Methodological considerations - adaptive design

Adaptive design techniques have been widely discussed over the last decades [63, 64] and in particular appear in the context of small population clinical trials very promising [65]. IDeAl used adaptive design techniques in connection with extrapolation as well as optimal design techniques, see above.

The use of external information in designing and analyzing clinical trial data has attracted much interest and it is supposed that this fasten the validation process of new therapies. There are several areas, which might be promising here. For instance, the use of historical data to substitute parts of a randomized trial, the extrapolation of knowledge from one disease population to another as well as the acceptance of already derived knowledge from single arm trials so that further trials are not necessary. IDeAl considers the problem of using rigorously the data from a single arm study, using the data from a previous trial to adapt the trial in a small population and extrapolation of a dose response curve.

Another way to incorporate external information in the design and/or the analysis of a clinical trial is introduced by Hlavin [66]. The method used the strength of the current knowledge in a large population or for instance in adults to modify the significance level of the clinical trial in the small population, i.e. children. Of course, by this the sample size in the trial in the smaller population can be decreased. The approach makes use of Bayesian arguments to formulate a scepticism factor which reflects the confidence in the actual knowledge. This approach seems promising in pediatric trials to implement an adaptive pediatric investigation plan [5].

Of course, a point to consider when using external information is related to sharing clinical-trial data at patient level. Not only the data protection problem should be taken into account, but also the statistical problem related to post-hoc analysis. Expertise in biostatistics is needed to assess the interpretation of such multiple analyses, for example, in the context of regulatory decision-making by application of optimizing procedural guidance and sophisticated analysis methods [67].

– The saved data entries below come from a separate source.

-- ==== Sys2Proof/Machine/Logic.lean ====
section
/-! DEFINITION. Logic: AND, ANDI, OR, ORI, EOR, EORI, NOT (spec/43_logical.md R280 to R287). -/

namespace Sys2Proof.Machine

/-- AND <ea>,Dn (R281). -/
def execAndToReg (sz : Size) (dn : RegNo) (ea : EA) (s : State) : Out :=
  runPlain (updateD sz dn ea (logicUpdate sz (· &&& ·))) s

/-- AND Dn,<ea> (R281). -/
def execAndToMem (sz : Size) (dn : RegNo) (ea : EA) (s : State) : Out :=
  runPlain (updateByD sz dn ea (logicUpdate sz (· &&& ·))) s

/-- ANDI (R282). -/
def execAndi (sz : Size) (v : Imm) (ea : EA) (s : State) : Out :=
  runPlain (updateImm sz v ea (logicUpdate sz (· &&& ·))) s

/-- OR <ea>,Dn (R283). -/
def execOrToReg (sz : Size) (dn : RegNo) (ea : EA) (s : State) : Out :=
  runPlain (updateD sz dn ea (logicUpdate sz (· ||| ·))) s

/-- OR Dn,<ea> (R283). -/
def execOrToMem (sz : Size) (dn : RegNo) (ea : EA) (s : State) : Out :=
  runPlain (updateByD sz dn ea (logicUpdate sz (· ||| ·))) s

/-- ORI (R284). -/
def execOri (sz : Size) (v : Imm) (ea : EA) (s : State) : Out :=
  runPlain (updateImm sz v ea (logicUpdate sz (· ||| ·))) s

/-- EOR Dn,<ea> (R285). -/
def execEor (sz : Size) (dn : RegNo) (ea : EA) (s : State) : Out :=
  runPlain (updateByD sz dn ea (logicUpdate sz (· ^^^ ·))) s

/-- EORI (R286). -/
def execEori (sz : Size) (v : Imm) (ea : EA) (s : State) : Out :=
  runPlain (updateImm sz v ea (logicUpdate sz (· ^^^ ·))) s

/-- NOT (R287). -/
def execNotOp (sz : Size) (ea : EA) (s : State) : Out :=
  runPlain (updateEA ea sz fun d sr => (sz.trunc (~~~d), sr.logic sz (sz.trunc (~~~d)))) s

end Sys2Proof.Machine
end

In the ICH E10 guideline [68], it is mentioned that it may be tempting in exceptional cases to initiate an externally controlled trial, hoping for a convincingly dramatic effect, with a prompt switch to randomized trials if this does not materialize. This leads to the idea of the new framework, i.e. “threshold-crossing”, which leverages the wealth of information that is becoming available from completed RCTs and from real world data sources [69]. The main idea is to formulate a threshold to be applied in a single arm trial, which serves as a decision rule for the need of a randomized trial.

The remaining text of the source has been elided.